Nouvelles organisations et nouvelles architectures

  • L’AI Flower de Juliette van der Laarse : une architecture ouverte des compétences pour l’ingénierie AI-native, qui traite de la manière dont les organisations d’ingénierie doivent redistribuer leurs capacités dans un environnement où les agents prennent en charge l’essentiel du coding.
  • Automatisation vs augmentation selon Mike Amundsen : l’automatisation remplace le travail humain, tandis que l’augmentation amplifie l’expertise humaine. Selon lui, la distinction entre les deux déterminera la forme future de l’économie humain-IA.
  • Tatiana Botskina (Oxford) : elle traite de la collaboration entre agents et du problème de provenance, autrement dit de la manière de vérifier l’origine des productions générées par des agents.
  • Neethu Elizabeth Simon (Arm) : elle aborde la question fondamentale de fiabilité que représente le test des serveurs MCP (Model Context Protocol). Le sujet devient d’autant plus important que MCP s’impose comme tissu standard de connexion entre systèmes d’agents.
  • Arushee Garg (LinkedIn) : elle partagera un cas de système multi-agents de production générant des messages d’outreach.

Perspective enterprise

  • Fireside chat avec Aaron Levie, CEO de Box : selon lui, les agents ne remplaceront pas le logiciel enterprise ; ils viendront se greffer dessus, et pour fonctionner, ils auront besoin de contenu, de contexte et de gouvernance.
  • Libération du travail latent : c’est la vision selon laquelle l’IA ouvre des tâches que les entreprises n’abordaient pas à cause des coûts, comme l’analyse de contrats ou l’optimisation de processus.
  • Réévaluation du jugement humain : dans un environnement d’agents, la valeur de la compréhension contextuelle humaine et de la gouvernance ne diminue pas ; elle augmente au contraire.
  • L’inquiétude de Tim O'Reilly : le texte soulève aussi le risque que l’IA crée une immense valeur tout en érodant le circuit économique de l’expertise humaine qui la soutient.

Contrastes entre les camps

  • Carson contre Cat Wu : opposition entre la recherche d’une autonomie maximale et une philosophie de conception qui maintient naturellement la supervision humaine.
  • McKinney contre Osmani : ils aboutissent à la même conclusion — l’importance du goût et du jugement de conception — mais par des chemins différents, l’un depuis la perspective du développeur individuel, l’autre depuis celle d’équipes de plusieurs centaines de personnes.
  • Enthousiasme et vigilance : Koenigstein et Fox remettent au centre une question que l’optimisme d’autres interventions tend à masquer : « que se passe-t-il quand ça échoue ? »

Dans l’ensemble, le texte défend l’idée que l’artisanat logiciel ne disparaît pas, mais qu’il est en train de migrer.
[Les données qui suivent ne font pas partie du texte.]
-- ==== Sys2Proof/Laws/Arithmetic.lean ====
section
/-! SUPPORT. For each shared arithmetic operation, what it gives in terms of the truncated quotient. -/

namespace Sys2Proof.Machine

/-- Everything the primitive can do (41_widened_primitive.md R130). -/
theorem mulDiv_eq_some {a b c q : Nat} :
    mulDiv a b c = some q ↔ c ≠ 0 ∧ q = a * b / c ∧ q < 2 ^ 128 := by
  unfold mulDiv floorDiv
  split
  · simp [*]
  · split
    · simp_all; omega
    · simp_all

/-- The re-signed quotient through the primitive is the truncated quotient when that fits I, and
FAIL otherwise (41_widened_primitive.md R130 to R134). -/
theorem signedMulDiv_eq {c : Cfg} (h : c.Valid) {sgn v : Int} {a b d : Nat} (hd : d ≠ 0)
    (hv : sgn * ((a * b / d : Nat) : Int) = v) (hn : v.natAbs = a * b / d) :
    signedMulDiv c sgn a b d = if c.inner.Fits v then some v else none := by
  unfold signedMulDiv mulDiv floorDiv resign
  rw [if_neg hd]
  by_cases hq : a * b / d < 2 ^ 128
  · rw [if_pos hq]
    simp only [hv]
  · rw [if_neg hq, if_neg]
    intro hf
    have := valid_natAbs_le h hf
    omega

/-- CMUL's value: `trunc_div(x*y, DIV)` if it fits, FAIL otherwise (43_mul_div.md R170). -/
theorem checkedMul_eq {c : Cfg} (h : c.Valid) (x y : Int) :
    checkedMul c x y =
      if c.inner.Fits (truncDiv (x * y) c.scale) then some (truncDiv (x * y) c.scale) else none := by
  have hs : c.scale.natAbs = c.div := by simp [Cfg.scale]
  refine signedMulDiv_eq h (valid_div_ne_zero h) ?_ ?_
  · have := sign_mul_floorDiv x y c.scale (valid_scale_pos h).le
    rwa [hs] at this
  · rw [natAbs_truncDiv, Int.natAbs_mul, hs]

/-- CDIV's value: `trunc_div(x*DIV, y)` if y is not 0 and it fits, FAIL otherwise; the early exits
change nothing (43_mul_div.md R174, 90_conflicts.md C2). -/
theorem checkedDiv_eq {c : Cfg} (h : c.Valid) (x y : Int) :
    checkedDiv c x y =
      if y = 0 then none
      else if c.inner.Fits (truncDiv (x * c.scale) y) then some (truncDiv (x * c.scale) y)
      else none := by
  have hp := valid_scale_pos h
  have hs : c.scale.natAbs = c.div := by simp [Cfg.scale]
  unfold checkedDiv
  split
  · rfl
  · rename_i hy
    split
    · rename_i hx
      simp [hx, zero_fits c.inner]
    · split
      · rename_i hm
        obtain ⟨rfl, rfl⟩ := hm
        rw [if_neg]
        rw [truncDiv_eq_tdiv, Int.tdiv_neg, Int.tdiv_one]
        intro hf
        have h1 := hf.2
        have h2 := inner_min_eq c
        have h3 := inner_max_pos h
        nlinarith
      · refine signedMulDiv_eq h (Int.natAbs_ne_zero.mpr hy) ?_ ?_
        · simp only [truncDiv, floorDiv, Int.sign_mul, Int.sign_eq_one_of_pos hp, Int.natAbs_mul, hs,
            mul_one]
        · rw [natAbs_truncDiv, Int.natAbs_mul, hs]

/-- A failing CMUL never has sign 0, so CLAMP's last case does not occur (44_saturating.md R190). -/
theorem checkedMul_fail_sign {c : Cfg} (h : c.Valid) {x y : Int} (hf : checkedMul c x y = none) :
    x.sign * y.sign ≠ 0 := by
  rw [checkedMul_eq h] at hf
  intro hs
  rw [← Int.sign_mul, Int.sign_eq_zero_iff_zero] at hs
  rw [hs, truncDiv_zero_left, if_pos (zero_fits _)] at hf
  cases hf

/-- The sign of a truncated quotient that is not 0 is the sign of its dividend. -/
theorem truncDiv_pos_imp {v d : Int} (hd : 0 < d) (hv : 0 < truncDiv v d) : 0 < v := by
  rw [truncDiv_eq_tdiv] at hv
  by_contra hn
  have := Int.tdiv_nonneg (a := -v) (b := d) (by omega) hd.le
  rw [Int.neg_tdiv] at this
  omega

theorem truncDiv_neg_imp {v d : Int} (hd : 0 < d) (hv : truncDiv v d < 0) : v < 0 := by
  rw [truncDiv_eq_tdiv] at hv
  by_contra hn
  have := Int.tdiv_nonneg (a := v) (b := d) (by omega) hd.le
  omega

/-- SMUL's value is `sat_I(trunc_div(x*y, DIV))` (44_saturating.md R191). -/
theorem saturatingMul_eq {c : Cfg} (h : c.Valid) (x y : Int) :
    saturatingMul c x y = c.inner.sat (truncDiv (x * y) c.scale) := by
  have hp := valid_scale_pos h
  have h0 := zero_fits c.inner
  unfold saturatingMul
  rw [checkedMul_eq h, ← Int.sign_mul]
  by_cases hf : c.inner.Fits (truncDiv (x * y) c.scale)
  · rw [if_pos hf, sat_of_fits hf, clamp]
  · rw [if_neg hf, clamp]
    rcases lt_or_ge c.inner.max (truncDiv (x * y) c.scale) with hg | hg
    · have hxy := truncDiv_pos_imp hp (lt_of_le_of_lt h0.2 hg)
      rw [sat_of_gt hg, if_pos (Int.sign_pos_iff.mpr hxy)]
    · have hl : truncDiv (x * y) c.scale < c.inner.min := by
        by_contra hn
        exact hf ⟨by omega, hg⟩
      have hxy := truncDiv_neg_imp hp (lt_of_lt_of_le hl h0.1)
      rw [sat_of_lt hl, Int.sign_eq_neg_one_of_neg hxy]
      simp

theorem saturatingMul_fits {c : Cfg} (h : c.Valid) (x y : Int) :
    c.inner.Fits (saturatingMul c x y) := by
  rw [saturatingMul_eq h]; exact sat_fits _ _

/-- SPOW's loop keeps its result an inner value (44_saturating.md R193). -/
theorem powLoop_fits {c : Cfg} (h : c.Valid) (bits : List Bool) (r x : Int) (hr : c.inner.Fits r) :
    c.inner.Fits (powLoop c bits r x) := by
  induction bits generalizing r x with
  | nil => exact hr
  | cons b bs ih =>
    refine ih _ _ ?_
    split
    · exact saturatingMul_fits h _ _
    · exact hr

theorem saturatingPow_fits {c : Cfg} (h : c.Valid) (x : Int) (e : Nat) :
    c.inner.Fits (saturatingPow c x e) := by
  unfold saturatingPow
  split
  · exact valid_scale_fits h
  · exact powLoop_fits h _ _ _ (valid_scale_fits h)

/-- CMULI's value: the truncated product if it fits I and N, with o narrowed first
(45_cross_width.md R211). -/
theorem checkedMulInt_eq {c : Cfg} (h : c.Valid) (n : IntTy) (x o : Int) :
    checkedMulInt c n x o =
      if c.inner.Fits o ∧ c.inner.Fits (truncDiv (x * o) c.scale) ∧ n.Fits (truncDiv (x * o) c.scale)
      then some (truncDiv (x * o) c.scale) else none := by
  unfold checkedMulInt
  rw [checkedMul_eq h]
  by_cases h1 : c.inner.Fits o
  · rw [if_pos h1]
    by_cases h2 : c.inner.Fits (truncDiv (x * o) c.scale)
    · rw [if_pos h2]
      exact if_congr ⟨fun h3 => ⟨h1, h2, h3⟩, fun h3 => h3.2.2⟩ rfl rfl
    · rw [if_neg h2, if_neg fun h3 => h2 h3.2.1]
  · rw [if_neg h1, if_neg fun h3 => h1 h3.1]

/-- Dividing by o and then by d is dividing by o*d (45_cross_width.md R212). -/
theorem truncDiv_truncDiv (x o d : Int) : truncDiv (truncDiv x o) d = truncDiv x (o * d) := by
  simp only [truncDiv_eq_tdiv]
  obtain ⟨a, rfl | rfl⟩ := x.eq_nat_or_neg <;> obtain ⟨b, rfl | rfl⟩ := o.eq_nat_or_neg <;>
    obtain ⟨e, rfl | rfl⟩ := d.eq_nat_or_neg <;>
    simp only [Int.neg_tdiv, Int.tdiv_neg, neg_neg, neg_mul, mul_neg, ← Int.ofNat_tdiv,
      ← Int.natCast_mul, Nat.div_div_eq_div_mul]

/-- A truncated quotient of an inner value fits I but for MIN_W / -1. -/
theorem truncDiv_fits_iff {c : Cfg} (h : c.Valid) {x o : Int} (hx : c.inner.Fits x) (ho : o ≠ 0) :
    c.inner.Fits (truncDiv x o) ↔ ¬ (x = c.inner.min ∧ o = -1) := by
  have h1 := inner_min_eq c
  have h2 := inner_max_pos h
  constructor
  · rintro hf ⟨rfl, rfl⟩
    rw [truncDiv_eq_tdiv, Int.tdiv_neg, Int.tdiv_one] at hf
    have := hf.2
    omega
  · intro hn
    have hb : (truncDiv x o).natAbs ≤ x.natAbs := by
      rw [natAbs_truncDiv]; exact Nat.div_le_self _ _
    obtain ⟨hl, hu⟩ := hx
    by_cases hm : x = c.inner.min
    · have ho1 : o ≠ -1 := fun e => hn ⟨hm, e⟩
      by_cases ho2 : o = 1
      · subst ho2
        rw [truncDiv_eq_tdiv, Int.tdiv_one]
        exact ⟨hl, hu⟩
      · have hlt : (truncDiv x o).natAbs < x.natAbs := by
          rw [natAbs_truncDiv]
          exact Nat.div_lt_self (by omega) (by omega)
        exact ⟨by omega, by omega⟩
    · exact ⟨by omega, by omega⟩

/-- CDIVI's value (45_cross_width.md R212). -/
theorem checkedDivInt_eq {c : Cfg} (h : c.Valid) (n : IntTy) {x : Int} (hx : c.inner.Fits x)
    (o : Int) :
    checkedDivInt c n x o =
      if c.inner.Fits o ∧ o ≠ 0 ∧ ¬ (x = c.inner.min ∧ o = -1) ∧ n.Fits (truncDiv x (o * c.scale))
      then some (truncDiv x (o * c.scale)) else none := by
  unfold checkedDivInt
  by_cases h1 : c.inner.Fits o
  · rw [if_neg (not_not.mpr h1)]
    by_cases h2 : o = 0
    · rw [if_pos h2, if_neg fun h3 => h3.2.1 h2]
    · rw [if_neg h2, truncDiv_truncDiv]
      by_cases h3 : c.inner.Fits (truncDiv x o)
      · rw [if_neg (not_not.mpr h3)]
        exact if_congr ⟨fun h4 => ⟨h1, h2, (truncDiv_fits_iff h hx h2).mp h3, h4⟩, fun h4 => h4.2.2.2⟩
          rfl rfl
      · rw [if_pos h3, if_neg fun h4 => h3 ((truncDiv_fits_iff h hx h2).mpr h4.2.2.1)]
  · rw [if_pos h1, if_neg fun h3 => h1 h3.1]

/-- RATIO_MUL of 0 parts is 0: law L2 (46_accumulate.md R231). -/
theorem ratioMul_of_zero_parts {c : Cfg} (h : c.Valid) (y : Int) (n : IntTy) :
    ratioMul c 0 y n = 0 := by
  unfold ratioMul
  split
  · rename_i e he
    have hp := List.find?_some he
    have hm := List.mem_of_find?_eq_some he
    simp only [Bool.and_eq_true, beq_iff_eq] at hp
    exact ((valid_constraints h).2.2.2.2.2.2.1 e hm).2 hp.1.1
  · rfl

theorem smacValue_fits (c : Cfg) (n : IntTy) (x y : Int) : n.Fits (smacValue c n x y) := by
  unfold smacValue
  split <;> exact sat_fits _ _

end Sys2Proof.Machine
end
Le centre de gravité se déplace de la frappe du code vers la conception de systèmes, de l’héroïsme individuel vers l’orchestration de multiples agents, du savoir-faire manuel vers le goût et le jugement. En reprenant la formule de Steve Yegge, Tim O'Reilly conclut en demandant si nous sommes à la fin de la programmation comme artisanat ou au début d’un nouvel artisanat, et estime que les développeurs qui comprendront cette transition les premiers disposeront du plus grand avantage.